GROMACS version:2020.1
GROMACS modification: Yes/No
Here post your question
Dear gromacs users,
I am doing a performance check using gromacs 2020.1.
I have taken a simulation system consisting of 38706 atoms. I have 2 nodes in my server, each node has 256 cores so total 512 cores we have.
I am doing a performance check only at one node (256 cores). When I occupy 16 cores out of 256 cores (using ntomp=1,2,4 and ntmpi=16,8,4) gromacs performance is approx 40 ns/day. Since I have 256 cores, I submitted identical 16 jobs to occupy all cores. While doing this I did use -pin, -pinoffset and -pinstride options to take care that each job will be running on separate cores. Not only this but also I did manually check but submitting one job at a time to confirm that each job is occupying different cores. (e.g. job1 is running on 1-8 and 129-136 cores, job2 is running on 17-24 and 137-144 cores and so on. Because pinstride was 1) After doing all the checks when I am submitting all 16 possible jobs to occupy 256 cores, performance for each job is drastically decreasing from ~40 ns/day to ~17 ns.day.

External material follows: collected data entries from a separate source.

-- ==== Sys2Proof/Tests/Slice0.lean ====
section
/-!
SUPPORT. The model's own tests: ill-formed commands that the checks refuse, worked examples of the spec, and for each
statement with hypotheses a state and operands that meet them.
-/
namespace Sys2Proof.Tests
open Sys2Proof Sys2Proof.Machine

set_option Elab.async false

/-! ### Helpers -/

def attr0 : Attr := ⟨false, 0, 0, 0, 0⟩
def attrS : Attr := ⟨true, 0, 0, 0, 0⟩
def dev0 : Dev := ⟨60, attr0⟩
def devS : Dev := ⟨60, attrS⟩

/-- The reset state in a package mode. -/
def inMode (m : Nat) : State := State.reset.wr HUB_PKG_MODE.PKG_MODE m
def running : State := inMode 3

def msg (opc : Opc) (line : LineAddr) (a : Attr) : Msg :=
  ⟨opc, 1, 0, 60, 60, 5, line, a, 0, false, false, 6, 0, 0xFFFFFFFFFFFFFFFF#64, 7#512, 0⟩

def frame (cls : BitVec 3) (code : BitVec 5) (dst src : BitVec 8) (payload : List (BitVec 8)) : Frame :=
  ⟨cls, code, dst, src, 0, 1, 0, false, false, 0, 9, payload, 0, false⟩

/-- A property of the state that an outcome answers. -/
def after (o : Host.Outcome State Fault Refusal) (p : State → Bool) : Bool := match o with
  | .next t => p t
  | _ => false

/-! ### Ill-formed commands are refused by the checks -/

theorem test_wf_register_place : (Instr.registerWrite (.mem 0x1000) 3 0 dev0).wf = false := by decide +kernel
theorem test_wf_register_place_ok : (Instr.registerWrite (.mem 0xFFE0000000000) 3 0 dev0).wf = true := by decide +kernel
theorem test_wf_training_bits : (Instr.trainingAttemptEnd 0 0 [(3, 5), (3, 5)]).wf = false := by decide +kernel
theorem test_wf_numbers : ([.regulatorTrip 92, .regulatorSample 92 0, .voltageRampDone 72, .junctionHot 72 0,
    .junctionFatal 72] : List Instr).all (fun c => c.wf == false) = true := by decide +kernel
theorem test_wf_metering : (Instr.meteringInterval [⟨1, 2, 0, 0⟩, ⟨1, 2, 3, 4⟩]).wf = false := by decide +kernel
theorem test_wf_frame_class : ([.discover (frame 1 1 0xFF 0 []), .announce (frame 0 1 0xFF 0 []), .time (frame 0 1 0xFF 0 []) 0,
    .rlyIdent (some (frame 3 2 1 0 [])), .rlyStatus (some (frame 3 1 1 0 [])), .rlyBoot (some (frame 4 2 1 0 [])),
    .rlyPowerDown (some (frame 4 1 1 0 [])), .rlyReset (some (frame 4 4 1 0 [])), .rlySetLimit (some (frame 4 3 1 0 [])),
    .linkdly (some (frame 4 6 1 0 [])), .leave (some (frame 4 5 1 0 [])), .rlyMonitor (some (frame 4 1 1 0 []))] :
    List Instr).all (fun c => c.wf == false) = true := by decide +kernel
theorem test_wf_frame_length : (Instr.ringFramePass (frame 0 1 0xFF 0 (List.replicate 241 0))).wf = false := by decide +kernel
theorem test_wf_frame_tag : (Instr.ringFramePass { frame 0 1 0xFF 0 [] with mac := 1 }).wf = false := by decide +kernel
theorem test_wf_frame_status : (Instr.ringFramePass { frame 0 1 0xFF 0 [] with sts := 1 }).wf = false := by decide +kernel
theorem test_wf_frame_answer : (Instr.leave (some { frame 4 6 1 0 [] with ans := true })).wf = false := by decide +kernel
theorem test_wf_line_number (n : Nat) (h : n = 16 ^ 236) : ([.auth (some (n, 0)), .auth (some (0, n)), .baud n, .log n,
    .powerdown n, .monReset n, .limit n 0, .limit 0 n, .cap [n] 0, .cap [] n, .rd n, .wr n 0, .wr 0 n, .perf n, .halt n,
    .go n, .step n, .regs n, .setreg n 0 0, .setreg 0 n 0, .setreg 0 0 n, .brk n 0 none, .brk 0 n none, .brk 0 0 (some n),
    .memrd n 0 0 0, .memrd 0 n 0 0, .memrd 0 0 n 0, .memrd 0 0 0 n, .memwr n 0 0 0, .memwr 0 n 0 0, .memwr 0 0 n 0,
    .memwr 0 0 0 n] : List Instr).all (fun c => c.wf == false) = true := by subst h; decide +kernel
theorem test_wf_slot : (Instr.strideSlotReceive 0 false ⟨0, List.replicate 6 (msg .rdOnce 0 attr0), 0, none⟩ false).wf = false := by
  decide +kernel
theorem test_cdu_report : after (exec (.cduReport 150 120 160) ((State.reset.wr RLY_POS.STATE 2).wr RLY_POS.POS 5)) (fun t =>
    t.rd PMC_THERM.FLOW == 150 && t.rd PMC_THERM.T_IN == 120 && t.rd PMC_THERM.T_OUT == 160 &&
    (t.rmcReport 2 5 []).seq == 2) = true := by decide +kernel
theorem test_wf_cap_list : (Instr.cap (List.replicate 111 0) 0).wf = false := by decide +kernel
theorem test_wf_boot_config (c : BootCfg) (h : c.fields = [(4, 0), (4, 1)]) (k : BitVec 8) (v : BitVec 64) :
    (Instr.bootChainVerified k v c).wf = false := by simp [Instr.wf, BootCfg.wf, h, noTwice]

/-! ### Worked examples of the spec -/

/-- R26: 0x0000_0005 is newer than 0xFFFF_FFF0 as 32-bit numbers, 0x7FFF_FFF0 is older. -/
theorem test_serial_example : serialNewer 32 5 0xFFFFFFF0 = true ∧ serialOlder 32 0x7FFFFFF0 0xFFFFFFF0 = true := by
  decide +kernel

/-- R133: 0x9C40 with the allowed ways 8 to 11 gives way 10. -/
theorem test_victim_example : pickWay 0x9C40 [8, 9, 10, 11] = some 10 := by decide +kernel

/-- R85: PA[6] and PA[31] are the lowest bits of groups 0 and 5; each flips bit 0 of the home. -/
theorem test_home_hash : homeOf 1 = 1 ∧ homeOf (2 ^ 25) = 1 ∧ homeOf (2 ^ 25 + 1) = 0 ∧ homeOf 0x1F = 0x1F := by decide +kernel

/-- The check value of CRC32C over the digits 1 to 9. -/
theorem test_crc32c : crc32c [0x31, 0x32, 0x33, 0x34, 0x35, 0x36, 0x37, 0x38, 0x39] = 0xE3069283 := by decide +kernel

/-- A ring port of an ACTIVE package at position p, EPOCH 9. -/
def ringAt (p : Nat) : State :=
  ((State.reset.wr RLY_POS.STATE 2).wr RLY_POS.POS p).wr RLY_POS.EPOCH 9
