theorem test_csetTm :
    leaves (bench 0#16 0xB565#16 0#16 0#16 [quietTurn, quietTurn]) 0x7100000001 0x10000000000 .configuration 0xB765#16 = true ∧
    answers (quietBench 0 |> fun s => { s with turns := [failTurn 0x03#8] }) 0x7100000001 0x20300000001 1 = true := by decide

theorem test_csetPol :
    leaves (quietBench 2) 0x7200000001 0x10000000000 .configuration 0x64A0#16 = true ∧
    answers (quietBench 0 |> fun s => { s with turns := [quietTurn, failTurn 0x03#8] }) 0x7200000001 0x20300000101 2 = true := by
  decide

theorem test_csetFq : leaves (quietBench 2) 0x7300000005 0x10000000000 .configuration 0x68A0#16 = true := by decide

theorem test_osTrig :
    leaves (bench 0#16 0x61A0#16 0#16 0#16 [quietTurn, quietTurn]) 0x7400000000 0x10000000000 .configuration 0xE1A0#16 = true ∧
    leaves (bench 0#16 0xE1A0#16 0#16 0#16 [quietTurn, quietTurn]) 0x7412345678 0x10000000000 .configuration 0xE1A0#16 = true := by
  decide

theorem test_csetEm : leaves (quietBench 2) 0x7500000001 0x10000000000 .configuration 0x60B0#16 = true := by decide

theorem test_csetCr :
    leaves (quietBench 2) 0x7700000003 0x10000000000 .configuration 0x60E0#16 = true ∧
    leaves (quietBench 2) 0x77FFFFFFFF 0x10000000000 .configuration 0x60E0#16 = true := by decide

/-- Rule R174: what another master writes to the One-shot bit between the read and the write is lost. -/
theorem test_lost_update :
    leaves (bench 0#16 0x60A0#16 0#16 0#16 [quietTurn, ⟨[⟨.configuration, 0xE0A0#16⟩], .ok⟩])
      0x7700000003 0x10000000000 .configuration 0x60E0#16 = true := by decide

/-- Section 2.6. -/
theorem test_reserved :
    answers (quietBench 0) 0x26DEADBEEF 0x40000000000 0 = true ∧
    answers (quietBench 0) 0x51000060A0 0x40000000000 0 = true := by decide

/-- Rule R157: after a failure has been taken the next command runs normally. -/
theorem test_next_command_after_failure :
    (match step { State.reset with cmds := [0x7600000001#40, 0x0400010190#40] } with
      | .next t => match step t with
        | .next u => match step u with
          | .next v => v.taken.length == 1 && v.rsp.toNat == 0x10000001810
          | _ => false
        | _ => false
      | _ => false) = true := by decide

/-! ### Witnesses: for every statement with hypotheses, what meets them -/

theorem witness_DecodeOfEncode :
    (Instr.wrTlow (-2147483648)).wellFormed = true ∧ (Instr.encN 2147483647).wellFormed = true ∧
    (Instr.c2f true (-32768)).wellFormed = true ∧ (Instr.c2f false 32767).wellFormed = true ∧
    Instr.rdTemp.wellFormed = true := by decide

/-- A pair word with every ignored bit set, and a value word with none to ignore; both rows are in the map. -/
theorem witness_EncodeOfDecode :
    decode 0x00FFFF0C80#40 = .ok (.decN 0x0C#8 0x80#8) ∧
    (⟨"DEC.N", 0x00#8, .pair, .cnt, []⟩ : OpRow) ∈ opTable ∧ opOf 0x00FFFF0C80#40 = 0x00#8 ∧
    encode (.decN 0x0C#8 0x80#8) = 0x0000000C80#40 ∧
    decode 0x77FFFFFFFF#40 = .ok (.csetCr 0xFFFFFFFF#32) ∧
    (⟨"CSET.CR", 0x77#8, .val, .zero, [(false, .configuration), (true, .configuration)]⟩ : OpRow) ∈ opTable := by decide
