-- ==== Sys2Proof/Machine/Memory.lean ====
section
/-! DEFINITION. The named operations over a memory (spec 20 R60, R66): read and write of one byte, reading and filling
a range, erasing a range. An address that is not listed reads as the erased value 0xFF (assumptions 8 and 9). -/

namespace Sys2Proof.Machine

/-- Read one byte. -/
def readByte (m : Memory) (a : Nat) : Byte :=
  match m with
  | [] => Config.erased
  | (k, b) :: rest => if k = a then b else readByte rest a

/-- Drop the cell of one address. -/
def dropCell (m : Memory) (a : Nat) : Memory := m.filter fun x => decide (x.1 ≠ a)

/-- Put a cell in its place by address. -/
def insertCell (m : Memory) (a : Nat) (b : Byte) : Memory :=
  match m with
  | [] => [(a, b)]
  | (k, v) :: rest => if a < k then (a, b) :: (k, v) :: rest else (k, v) :: insertCell rest a b

/-- Write one byte, keeping the canonical form: writing the erased value removes the cell. -/
def writeByte (m : Memory) (a : Nat) (b : Byte) : Memory :=
  if b = Config.erased then dropCell m a else insertCell (dropCell m a) a b

/-- The bytes of addresses a to a + n - 1, in order. -/
def readBytes (m : Memory) (a n : Nat) : List Byte := (List.range n).map fun i => readByte m (a + i)

/-- Write bytes at consecutive addresses from `a` on. -/
def writeBytes (m : Memory) (a : Nat) (bs : List Byte) : Memory :=
  match bs with
  | [] => m
  | b :: rest => writeBytes (writeByte m a b) (a + 1) rest

/-- Give every address of a to a + n - 1 the byte `f` has for it. -/
def fillBytes (m : Memory) (a n : Nat) (f : Nat → Byte) : Memory :=
  match n with
  | 0 => m
  | n + 1 => writeByte (fillBytes m a n f) (a + n) (f (a + n))

/-- Every byte of a region becomes 0xFF (42 R184). -/
def eraseRegion (m : Memory) (r : Config.Region) : Memory := m.filter fun x => !r.contains x.1

/-- The canonical form: strictly rising addresses, no cell holding the erased value. -/
def memoryWf (m : Memory) : Bool :=
  decide (m.Pairwise fun x y => x.1 < y.1) && m.all fun x => decide (x.2 ≠ Config.erased)

/-- The canonical form, under the name the host's interface uses. -/
abbrev Memory.wf (m : Memory) : Bool := memoryWf m

end Sys2Proof.Machine
end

I need your help here to figure out why this is happening? What is the best way to submit such 16 jobs in parallel so that I shall get optimum performance?

Commands I am executing:
mpirun -np 16 /apps/gromacs/gromacs-2020.1/build_mpi/bin/gmx_mpi mdrun -s …/…/…/…/218K-8mics_1000ps_6nm-2fs.tpr -v -deffnm test1 -nsteps 1000 -ntomp 1 -pin on -pinoffset 0 -pinstride 1

mpirun -np 16 /apps/gromacs/gromacs-2020.1/build_mpi/bin/gmx_mpi mdrun -s …/…/…/…/218K-8mics_1000ps_6nm-2fs.tpr -v -deffnm test1 -nsteps 1000 -ntomp 1 -pin on -pinoffset 16 -pinstride 1

job 3:
mpirun -np 16 /apps/gromacs/gromacs-2020.1/build_mpi/bin/gmx_mpi mdrun -s …/…/…/…/218K-8mics_1000ps_6nm-2fs.tpr -v -deffnm test1 -nsteps 1000 -ntomp 1 -pin on -pinoffset 32 -pinstride 1
and so on